La révolution introduite en physique par la théorie de la relativité l'a conduit à critiquer la conception linéaire du progrès scientifique : celui-ci suppose au contraire des ruptures épistémologiques (changement de méthode et de concepts), résultant d'une victoire de l'esprit sur ses propres blocages.

C'est précisément autour de la notion d'« obstacle épistémologique » que s'articule La Formation de l'esprit scientifique.

L'auteur entreprend une « psychanalyse de la connaissance objective », pour rendre à la pensée scientifique son pouvoir d'invention. Quelles sont les conditions psychologiques de la formation de l'esprit scientifique ? La question, qui concerne à la fois l'histoire des sciences et la pédagogie, doit être posée en termes d'obstacles : quelles sont les différentes entraves à la constitution de la science et comment l'esprit peut-il les surmonter ? Cela va permettre de distinguer la démarche propre à l'esprit scientifique de celle de l'esprit préscientifique. La science, dans son besoin d'achèvement comme dans son principe, s'oppose absolument à l'opinion.
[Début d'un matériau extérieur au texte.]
/-! ### The machine -/

/-- Reasons to stop. The manual names no fault that stops the part, and no command of the model faults:
the type is empty. -/
inductive Fault where
  deriving DecidableEq, Repr

/-- Reasons to refuse a command. -/
inductive Refusal where
  /-- The command has no meaning in the model. Raised by no arm of exec; the constructor is the host's. Safe. -/
  | notModelled (mnemonic : String)
  deriving DecidableEq, Repr

/-- The state of the part. `freeCount` counts the free values taken (the model's own field, log entry 27);
`pending` is the queue of the commands that wait, first in first out. -/
structure State where
  table     : Vector (Vector LevelRecord 96) 12
  tallies   : Vector Tally 12
  settings  : Settings
  link      : Link
  sources   : Sources
  phase     : Phase
  schedule  : Schedule
  seq       : Sequencer
  lanes     : Vector Lane 12
  portA     : PortUnit
  portB     : PortUnit
  engine    : Engine
  building  : ImageBuild
  lines     : Lines
  freeCount : Nat
  pending   : List Instr
  deriving DecidableEq, Repr

/-- The part right after a power-on reset (R22, R36, R74, R89, R107, R119, R139, R150, R162, R163, R165).
The levels of the input lines are a DESIGN CHOICE (log entry 9). -/
def State.reset : State :=
  { table := Vector.replicate 12 (Vector.replicate 96 LevelRecord.powerOn),
    tallies := Vector.replicate 12 Tally.powerOn,
    settings := Settings.powerOn,
    link := Link.powerOn,
    sources := Sources.afterReset,
    phase := Phase.afterReset,
    schedule := Schedule.powerOn,
    seq := Sequencer.powerOn,
    lanes := Vector.replicate 12 Lane.powerOn,
    portA := PortUnit.powerOn,
    portB := PortUnit.powerOn,
    engine := Engine.afterReset,
    building := ImageBuild.empty,
    lines := { porLow := false, block := false, linefault := false, authSel := .a },
    freeCount := 0,
    pending := [] }

end Sys2Proof.Machine
end

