-- ==== Sys2Proof/Machine/Lanes.lean ====
section
/-! DEFINITION. Emitter lanes: burst requests, bursts and cuts (R141 to R150). -/

namespace Sys2Proof.Machine

/-- Base ticks of one µs at 40 MHz (Conventions). -/
def ticksPerMicrosecond : Nat := 40

/-- Base ticks of a 36-bit lane frame at 40 Mbit/s, 0.9 µs (R143). -/
def laneFrameTicks : Nat := 36

/-- The 24 records of one bank of a valve, in ascending position order (R24). -/
def bankRecords (v : Valve) (b : Bank) (s : State) : List LevelRecord :=
  (s.table[v].toList.drop (24 * b.val)).take 24

/-- The enable flags of a bank: flag i is set when the record of its i-th position is emitting; flag 1 is the most
significant bit (R142). -/
def enableFlags (records : List LevelRecord) : Word24 :=
  records.foldl (fun acc r => acc <<< 1 ||| (if isEmitting r.life then 1 else 0)) 0

/-- The on-time of a bank: long when an emitting record is LONG, standard otherwise (R31, R142). -/
def bankOnTime (records : List LevelRecord) (settings : Settings) : Nat :=
  if records.any fun r => isEmitting r.life && decide (r.emitClass = .long) then settings.longOnTime
  else settings.standardOnTime

/-- What a burst that starts now lights in a bank. -/
def bankLight (v : Valve) (s : State) (b : Bank) : BankLight :=
  { flags := enableFlags (bankRecords v b s), onTime := bankOnTime (bankRecords v b s) s.settings }

/-- The composition that a burst latches, read from the 96 records of its valve and the on-times (R142). -/
def compose (v : Valve) (s : State) : Vector BankLight 4 :=
  #v[bankLight v s 0, bankLight v s 1, bankLight v s 2, bankLight v s 3]

/-- A bank is active when at least one of its enable flags is set (R142). -/
def isActive (comp : Vector BankLight 4) (b : Bank) : Bool := comp[b].flags != 0

/-- The lowest active bank from bank index `from'` up. -/
def activeFrom (comp : Vector BankLight 4) (from' : Nat) : Option Bank :=
  allBanks.find? fun b => decide (from' ≤ b.val) && isActive comp b

/-- The lane sends the bank frame of a bank and enters LIT (R143). -/
def lightBank (comp : Vector BankLight 4) (b : Bank) (l : Lane) : Lane :=
  { l with state := .lit, composition := some comp, bank := some b, timer := comp[b].onTime * ticksPerMicrosecond,
           frame := some (bankFrame b comp[b]) }

/-- The lane has no burst: composition and present bank absent, IDLE. -/
def darkLane (l : Lane) : Lane := { l with state := .idle, composition := none, bank := none, timer := 0 }

/-- A burst request (R141, R142): refused by a busy lane with the drop count raised; taken by an idle lane in a
firing state, where it starts a burst unless no bank is active. -/
def burstRequest (v : Valve) (s : State) : State :=
  let l := s.lane v
  match l.state with
  | .idle =>
    if isFiring s.seq.conv then
      match activeFrom (compose v s) 0 with
      | some b => s.setLane v (lightBank (compose v s) b l)
      | none => s
    else s
  | .lit | .gap | .stopping => s.setLane v { l with drops := saturate 255 l.drops }

/-- The on-time of the present bank ends: GAP toward the next active bank, or the end of the burst (R143). -/
def laneOnTimeEnd (l : Lane) : Lane :=
  match l.state, l.composition, l.bank with
  | .lit, some comp, some b =>
    match activeFrom comp (b.val + 1) with
    | some b' => { l with state := .gap, bank := some b', timer := ticksPerMicrosecond }
    | none => darkLane l
  | _, _, _ => l

/-- The 1 µs gap ends: the bank frame of the present bank is sent (R143). -/
def laneGapEnd (l : Lane) : Lane :=
  match l.state, l.composition, l.bank with
  | .gap, some comp, some b => lightBank comp b l
  | _, _, _ => l

/-- The STOP frame ends (R145). -/
def laneStopEnd (l : Lane) : Lane :=
  match l.state with
  | .stopping => darkLane l
  | _ => l

/-- Base ticks that the bank frame of a LIT lane still needs when it is cut (R145, log entry 19). -/
def frameTicksLeft (l : Lane) : Nat :=
  match l.composition, l.bank with
  | some comp, some b => laneFrameTicks - (comp[b].onTime * ticksPerMicrosecond - l.timer)
  | _, _ => 0

/-- A cut reaches a lane (R145). -/
def cutLane (l : Lane) : Lane :=
  match l.state with
  | .lit => { l with state := .stopping, composition := none, bank := none,
                     timer := frameTicksLeft l + laneFrameTicks, frame := some stopFrame }
  | .gap => darkLane l
  | .stopping | .idle => l

/-- A cut ends the burst of every lane (R145). -/
def cutLanes (s : State) : State := { s with lanes := mapEntries cutLane s.lanes }

end Sys2Proof.Machine
end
S'il lui arrive, sur un point particulier, de légitimer l'opinion, c'est pour d'autres raisons que celles qui fondent l'opinion ; de sorte que l'opinion a, en droit, toujours tort.

L'opinion pense mal; elle ne pense pas : elle traduit des besoins en connaissances.

En désignant les objets par leur utilité, elle s'interdit de les connaître.

On ne peut rien fonder sur l'opinion: il faut d'abord la détruire.

Elle est le premier obstacle à surmonter. L'esprit scientifique nous interdit d'avoir une opinion sur des questions que nous ne comprenons pas, sur des questions que nous ne savons pas formuler clairement.

Avant tout, il faut savoir poser des problèmes.

Et quoi qu'on dise, dans la vie scientifique, les problèmes ne se posent pas d'eux-mêmes. S'il n'y a pas eu de question, il ne peut y avoir connaissance scientifique. Rien ne va de soi.

Rien n'est donné.

Tout est construit. Gaston Bachelard, La Formation de l'esprit scientifique, Vrin, 1938. Ce que défend ce texte: Un dernier aspect de cette opposition permet à l'auteur d'opérer une distinction capitale qui constitue la thèse véritable de ce texte. L'opinion, nous dit-il, n'envisage les objets sur lesquels elle porte ses jugements que par rapport à l'aspect de leur utilité la plus commune. La pluie n'est pas pour elle un phénomène de condensation complexe qu'il s'agit d'étudier pour lui-même, elle est cette eau qui tombe du ciel et que je ne définis, dans l'opinion, que par rapport à mes propres intérêts : nécessité d'arroser les récoltes, par exemple.

De même, l'eau n'est pas cette molécule que le savant définit par la formule H20.

Elle est, pour l'opinion, cette réalité qui lui permet de boire, de se laver, de faire bouillir grâce à elle des aliments, etc. Pour l'opinion, elle sera surtout cette substance qui nous permet d'étancher notre soif, et notre connaissance de sa réalité intime s'arrêtera au rappel de cette fonction.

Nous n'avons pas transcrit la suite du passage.